In light of the cost and competitiveness of the US market, buyers, he said, must decide what risks they they want to take and when they want to take them.
"If you want to go into the market now, this is a very good time for all elements: feed gas, pipeline capacity, liquefaction, mobilization and shipping costs are low – there's excess shipping capacity; financing costs are low."
As an expert, Mr. Chen stated: "I would tell you, this is a good time to go."
He also outlined the strategic and commercial aspects of LNG, noting that many used LNG as providing additional negotiating strength for dealing with traditional suppliers like Gazprom or Statoil, or may use spot LNG to provide peak supply when it is cheap. "So it's an economic tool and possibly a scheduling tool. It's harder with pipelines to have volatility in quantities; it's easy to suddenly drop a lot of LNG into fairly unused terminals."
In Lithuania, LNG has a role as a price cap, suggested one speaker in the session.
Mr. Chen explained: "If there's a sufficient quantity of LNG potentially available for the European market, the average price of that LNG that is available acts as a cap on what pipeline suppliers will be successfully able to negotiate with European buyers."

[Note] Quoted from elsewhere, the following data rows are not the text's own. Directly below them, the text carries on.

/-- The other endpoint of a queue is an active stream (R258). -/
def peerActive (c : Crew) (e : Eng) (q : Nat) : Bool :=
  if qProdEng q = e then active c (qConsEng q) else active c (qProdEng q)

/-- What a pop finds. -/
inductive Popped where
  | empty
  /-- the entry is reserved and its data has not arrived: also a wait in class 0x1 -/
  | data (x : Row) (c : Crew)
  /-- marked: the cause of R134, the LDQ's PC and offset -/
  | failed (cause pc addr : Nat)
deriving DecidableEq, Repr

/-- Pops the oldest entry of a queue (R265); an entry still awaiting its data blocks. -/
def qPop (c : Crew) (q : Nat) : Popped :=
  match queueOf c q with
  | [] => .empty
  | x :: rest =>
    if x.pending then .empty
    else if x.fail ≠ 0 then .failed x.fail x.pc x.addr
    else .data x.data (setQueue c q rest)

/-- Whether a queue has room. -/
def qRoom (c : Crew) (q : Nat) : Bool := decide ((queueOf c q).length < qDepth q)

/-- Appends an entry. -/
def qPush (c : Crew) (q : Nat) (x : Row) : Crew := setQueue c q (queueOf c q ++ [entryOf x])

/-! ### Error records (R417 to R420) -/

/-- A field of a record: value, byte position and byte count. -/
def put (v pos n : Nat) : Nat := v % 2 ^ (8 * n) * 2 ^ (8 * pos)

/-- The launch of a crew. -/
def launchById (s : State) (id : Nat) : Option Launch := s.sched.launches.find? fun l => decide (l.id = id)
def setLaunch (s : State) (l : Launch) : State :=
  { s with sched := { s.sched with launches := s.sched.launches.map fun x => if x.id = l.id then l else x } }
def doneOf (s : State) (c : Crew) : Nat := ((launchById s c.launch).map fun l => l.doneObj.toNat).getD 0

/-- Bytes 0 to 63 of a record without ESEQ and FLAGS: the type area and the common bytes of a crew, or of none. -/
def errRow (s : State) (type cause area : Nat) (who : Option (Crew × Nat)) : Nat :=
  put type 0 1 + put cause 1 1 + area + put s.cycle.toNat 32 8 +
    (match who with
     | some (c, core) => put c.rank 44 4 + put (doneOf s c) 48 8 + put core 56 4
     | none => put 0xFFFF_FFFF 44 4 + put 0xFFFF_FFFF 56 4)

/-- Slots of a ring register's LOG2SZ field (R419, R432). -/
def ringSlots (cfg : Word) : Nat := 2 ^ (min (fld cfg 0 4) 12 + 4)

/-- Writes a 64-byte host slot. -/
def hostWrite (s : State) (a x n : Nat) : State := { s with mem := memWriteN s.mem (hostKey a) x n }

/-- Writes the slots of one record of function `fn`, whose sequence number every slot repeats (R417, R419). -/
def eqWrite (s : State) (fn seq : Nat) : Nat → List Nat → State
  | _, [] => s
  | tail, r :: rest =>
    let cfg := regGet s fn rEQCFG
    let base := (regGet s fn rEQBASE).toNat / 4096 * 4096
    let x := r + put seq 40 4 + put (if rest.isEmpty then 0 else 1) 60 1
    eqWrite (hostWrite s (base + 64 * (tail % ringSlots cfg)) x 64) fn seq (tail + 1) rest

/-- An MSI-X vector of a function is raised (R419, R429: 32 for each). -/
def raiseVector (s : State) (fn : Nat) (cfg : Word) : State :=
  let k := 32 * fn + fld cfg 16 5
  { s with host := { s.host with msix := spSet s.host.msix k (spGet s.host.msix k + 1) } }

/-- Whether a function's error queue takes a record of `n` slots; none is written while the host link fails. -/
def eqTakes (s : State) (fn n : Nat) : Bool :=
  let cfg := regGet s fn rEQCFG
  let used := ((regGet s fn rEQTAIL) - (regGet s fn rEQHEAD)).toNat % 2 ^ 32
  decide (fld cfg 31 1 = 1) && decide (n ≤ ringSlots cfg - used) && s.host.linkUp

/-- An event waits for its slot in a device event queue (R433). -/
def postEvent (s : State) (e : DevEvent) : State :=
  { s with host := { s.host with events := s.host.events ++ [e] }, agenda := s.agenda ++ [.event .deviceEvent { fn := e.fn }] }

/-- One record into one function's queue: written whole, TAIL advanced and the vector raised; or dropped and counted (R419). -/
def eqPost1 (s : State) (fn : Nat) (slots : List Nat) : State :=
  if eqTakes s fn slots.length then
    let tail := (regGet s fn rEQTAIL).toNat % 2 ^ 32
    let s1 := raiseVector (regSet (eqWrite s fn (tail + 1) tail slots) fn rEQTAIL (BitVec.ofNat 64 ((tail + slots.length) % 2 ^ 32)))
      fn (regGet s fn rEQCFG)
    if fld (regGet s1 fn rDEQCFG) 31 1 = 1 then
      postEvent s1 { fn := fn, hseq := 0, status := 0, type := 2, eseq := (tail + 1) % 2 ^ 32 }
    else s1
  else
    regSet s fn rEQLOST (BitVec.ofNat 64 (min ((regGet s fn rEQLOST).toNat + 1) 0xFFFF_FFFF))

/-- A record for function `fn`; a dropped record of a virtual function also goes to the physical function's queue. -/
def eqPost (s : State) (fn : Nat) (slots : List Nat) : State :=
  if fn ≠ 0 ∧ eqTakes s fn slots.length = false then eqPost1 (eqPost1 s fn slots) 0 slots
  else eqPost1 s fn slots

/-- A record for a tenant. -/
def tenantError (s : State) (tenant : Nat) (slots : List Nat) : State := eqPost s (fnOf s tenant) slots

He promised to dissect that concept a bit further, explaining the pricing policy of people who sell LNG. "That pricing policy is partly economic and it's partly irrational and sometimes politically driven. The basic economics of producing LNG are: find and produce the gas, treat the gas, liquefy it, transport it.
"Who controls those decisions? It's sellers: sovereign governments in many countries, together with international partners – often international oil corporations. What are their objectives? How do they make pricing decisions?" he queried.

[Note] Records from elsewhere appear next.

-- ==== Sys2Proof/Machine/Order.lean ====
section
/-!
DEFINITION. Machine/Order.lean: text order between the streams of one crew: looking ahead along a stream's own path
(R61, R259, R263), the LDV interlocks (R137) and the MRDRAIN interlocks (R190, R227).
-/
namespace Sys2Proof.Machine
open FieldCheck

/-! ### Looking ahead along a stream's path -/

/-- A row of remote text that a stream of the crew has fetched. -/
def keptRow (s : State) (core : Nat) (c : Crew) (row : Nat) : Option Nat :=
  match (s.crews.find? fun p => decide (p.1 / 2 = core) && decide (p.2.launch = c.launch) && decide (p.2.rank = c.rank)) with
  | none => none
  | some p =>
    match myMsg s core (p.1 % 2) (keptPc c.text row) with
    | some m => if m.phase = 2 then some m.reply.row.toNat else none
    | none => none

/-- `n` parcels of the crew's text, as far as they can be read: of text that another device holds, the rows that a stream
has fetched. -/
def peekWords (s : State) (core : Nat) (c : Crew) (pc : Nat) : Nat → Option Nat
  | 0 => some 0
  | n + 1 =>
    match objAccess s (dieOf core) c.tenant c.text pc kFetch with
    | (_, .error _) => none
    | (s1, .ok a) =>
      let word : Option Nat :=
        if a.remote then (keptRow s core c (pc / 64 * 64)).map fun r => r / 2 ^ (8 * (pc % 64)) % 2 ^ 32
        else some (readUnit s1 a.key 4)
      match word, peekWords s core c (pc + 4) n with
      | some w, some x => some (w + 2 ^ 32 * x)
      | _, _ => none

/-- The relative target of an X word, where it has one. -/
def jumpOf : Instr → Option (BitVec 17)
  | .br _ _ o => some o
  | .loop _ _ o => some o
  | _ => none

/-- Whether stream `e`, walking from `pc` with the outcomes `fifo` until its PATH reaches `limit`, meets an instruction of
its own that satisfies `p`, which hands a value `x` on from each to the next. Where the path cannot be followed, the answer is
yes. An entry of a SETN that C has not pushed yet is no branch: the path goes on past it. -/
def scanWith {σ : Type} (s : State) (core : Nat) (c : Crew) (e : Eng) (limit : Nat) (p : σ → Instr → Bool × σ) :
    Nat → Nat → Nat → List Word → σ → Bool
  | 0, _, _, _, _ => false
  | fuel + 1, pc, path, fifo, x =>
    if limit ≤ path then false
    else match peekWords s core c pc 1 with
    | none => true
    | some w0 =>
      let tag := w0 / 2 ^ 29 % 8
      let len := lenOfTag tag
      let on (rest : List Word) : Bool := scanWith s core c e limit p fuel (pc + len) (path + len) rest x
      if len = 0 then true
      else if tag = tagOfEng e then
        match peekWords s core c pc (len / 4) with
        | none => true
        | some w =>
          (match decode w with
           | .error _ => true
           | .ok i => (p x i).1 || scanWith s core c e limit p fuel (pc + len) (path + len) fifo (p x i).2)
      else if tag = 5 then
        match decode w0, fifo with
        | .ok i, y :: rest =>
          if entryPc y = pc % 2 ^ 32 then
            let next := match jumpOf i with
              | some o => if entryKind y = 1 then branchTarget pc o else pc + 4
              | none => pc + 4
            scanWith s core c e limit p fuel next (path + 4) rest x
          else true
        | _, _ => true
      else if tag = 0 ∧ e ≠ .a then
        match decode w0, fifo with
        | .ok i, y :: rest =>
          if isSetn i then (if entryPc y = pc % 2 ^ 32 then on rest else true) else on fifo
        | _, _ => on fifo
      else on fifo

/-- Whether an active stream still meets, before PATH `limit`, an instruction of its own that satisfies `p`. -/
def meetsBefore {σ : Type} (s : State) (core : Nat) (c : Crew) (e : Eng) (limit : Nat) (p : σ → Instr → Bool × σ) (a : σ) : Bool :=
  let x := strOf c e
  let skip := match x.status with
    | .joint _ _ => 4
    | .yielded _ => 4
    | .arrived => 4
    | _ => 0
  active c e && decide (x.path < limit) && decide (x.status ≠ .arrived) &&
    scanWith s core c e limit p (limit - x.path) (x.pc + skip) (x.path + skip) x.fifo a

def stillBefore (s : State) (core : Nat) (c : Crew) (e : Eng) (limit : Nat) (p : Instr → Bool) : Bool :=
  meetsBefore s core c e limit (fun _ i => (p i, ())) ()

/-! ### Interlocks -/

/-- Vector registers that one descriptor reaches in repeat `j` (R73, R166, R168, R171, R172). -/
def dRegList (d : BitVec 18) (u : DUse) (j : Nat) : List Nat :=
  let lin : Nat := ((dBase d : Int) + (j : Int) * dStride d).toNat
  match u, dMode d with
  | .mask, _ => []
  | .none, _ => []
  -- a part is a number, also where the descriptor is all zeros (R170, R227)
  | .part _, _ => []
  | .codes p, 0 => [((dBase d : Int) + ((j / p : Nat) : Int) * dStride d).toNat]
  | .dst2, 0 => [lin, lin + 1]
  | .srcPair, 0 => [lin, lin + 1]
  | _, 0 => [lin]
  | _, _ => []

/-- Vector registers that an instruction reads or writes in repeat `j`. -/
def vRegsAt (i : Instr) (j : Nat) : List Nat :=
  match vspecOf i with
  | some (w, sp) => dRegList w.d0 sp.d0 j ++ dRegList w.d1 sp.d1 j ++ dRegList w.d2 sp.d2 j
  | none => []

/-- Whether a V instruction reads or writes a register in any repeat. -/
def vTouches (r : Nat) (i : Instr) : Bool :=
  match vspecOf i with
  | some (w, _) => (List.range (repOf w)).any fun j => (vRegsAt i j).contains r
  | none => false

/-- An LDV with a descriptor, for the registers that it reaches. -/
def newLdv (d : Word) : EngOp :=
  { kind := 1, pc := 0, desc := d, aux := 0, src := 0, dst := 0, ccap := 0, next := 0, nulled := false, fault := 0, faultOff := 0,
    path := 0, claim := none, signalled := false, fell := false, heldBy := none, skipped := [], req := none, afterMsg := 0, afterKey := 0 }

def isMrdrain : Instr → Bool
  | .mrdrain _ => true
  | _ => false

/-- An LDV still holds its registers: its rows are not done, or, false-guarded, its counter has not fallen. -/
def ldvHolds (o : EngOp) : Bool := decide (o.kind = 1) && (if o.nulled then !o.fell else !rowsDone o)

/-- Instructions of A that write no scalar register of it. -/
def keepsScalars : Instr → Bool
  | .ldv _ _ _ _ _ | .copy _ _ _ _ _ | .copymc _ _ _ _ _ | .gather _ _ _ _ _ | .scatter _ _ _ _ _ => true
  | .ldq _ _ _ _ _ _ | .stq _ _ _ _ _ | .kld _ _ _ _ _ | .kst _ _ _ _ _ | .fence _ _ _ _ => true
  | .st _ _ _ _ _ _ | .stRel _ _ _ _ _ _ | .stSig _ _ _ _ _ _ | .stRelSig _ _ _ _ _ _ | .red _ _ _ _ _ _ _ => true
  | .rcommit _ _ _ _ | .rrelease _ _ _ _ | .barinit _ _ _ _ | .bararrive _ _ _ _ | .barwait _ _ _ _ => true
  | _ => false

/-- An LDV that A has still to issue, as V must take it: `known` while no instruction of A before it can write the register
that holds its descriptor, which then stands there now (R136). -/
def ldvAhead (c : Crew) (regs : List Nat) (known : Bool) (i : Instr) : Bool × Bool :=
  match i with
  | .ldv _ _ r _ _ => (!known || regs.any (fun v => ldvReaches (newLdv (sRead c .a r)) v), known)
  | _ => (false, known && keepsScalars i)

/-- V must wait: an LDV that precedes it reaches one of the registers and has not completed, or has still to be issued and
reaches one, as far as its descriptor is decided (R136, R137). -/
def vWaitsForLdv (s : State) (core : Nat) (c : Crew) (regs : List Nat) : Bool :=
  !regs.isEmpty &&
    ((c.ops.any fun o => ldvHolds o && decide (o.path < c.strV.path) && regs.any fun r => ldvReaches o r) ||
      meetsBefore s core c .a c.strV.path (ldvAhead c regs) true)

/-- An LDV must wait before writing a register: a V instruction that precedes it and touches it has not retired. -/
def ldvWaitsForV (s : State) (core : Nat) (c : Crew) (o : EngOp) (r : Nat) : Bool :=
  stillBefore s core c .v o.path (vTouches r)

/-- A reversible V instruction waits for every MRDRAIN before it, and an MRDRAIN for every reversible V instruction. -/
def vWaitsForMrdrain (s : State) (core : Nat) (c : Crew) : Bool := stillBefore s core c .m c.strV.path isMrdrain
def mrdrainWaitsForV (s : State) (core : Nat) (c : Crew) : Bool := stillBefore s core c .v c.strM.path isReversible

end Sys2Proof.Machine
end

They make price decisions on the basis of marginal cost, or on the basis of what they need to do to achieve market share, according to Mr. Chen, who questioned if they might be irrational at certain points to maintain market share. "A buyer has to keep irrationality in mind as well as rationality."
For example, he said that Australian LNG projects will have a lot of LNG coming onstream.
"The developers of those projects reached and committed to final investment decisions, the money has been raised, they've started building... That volume will be on the market. However, that LNG is very expensive from a cost point of view."
Many people, he said, speculate that some of the more expensive Australian projects such as Ichthys or Prelude require break-even pricing of above $14/mmBtu.
Mr. Chen commented: "If that's their cost position, and these are being developed by commercial entities, they won't want to sell below cost unless they have no other way of getting revenue, because LNG is based upon continuous production – you can't stop and start; they can't 'leave it in the ground.' They still have to amortize their debt."
That means, he said, that even for a commercial entity the decision on how to price quantities is sometimes not based on cost recovery, a similar situation for governments.
"Look at Qatar," he quipped. "Most of its volumes go to the Far East. The traditional long-term contracts that they did with Japan at the beginning of the 1990s are at a certain price level – they're oil indexed."
He asked whether Qatar would sell sufficient quantities to other buyers on a basis which yields a substantially lower price than to their Far East customers. "Would it make those customers force a renegotiation? That is a serious marketing issue," said Kimball Chen.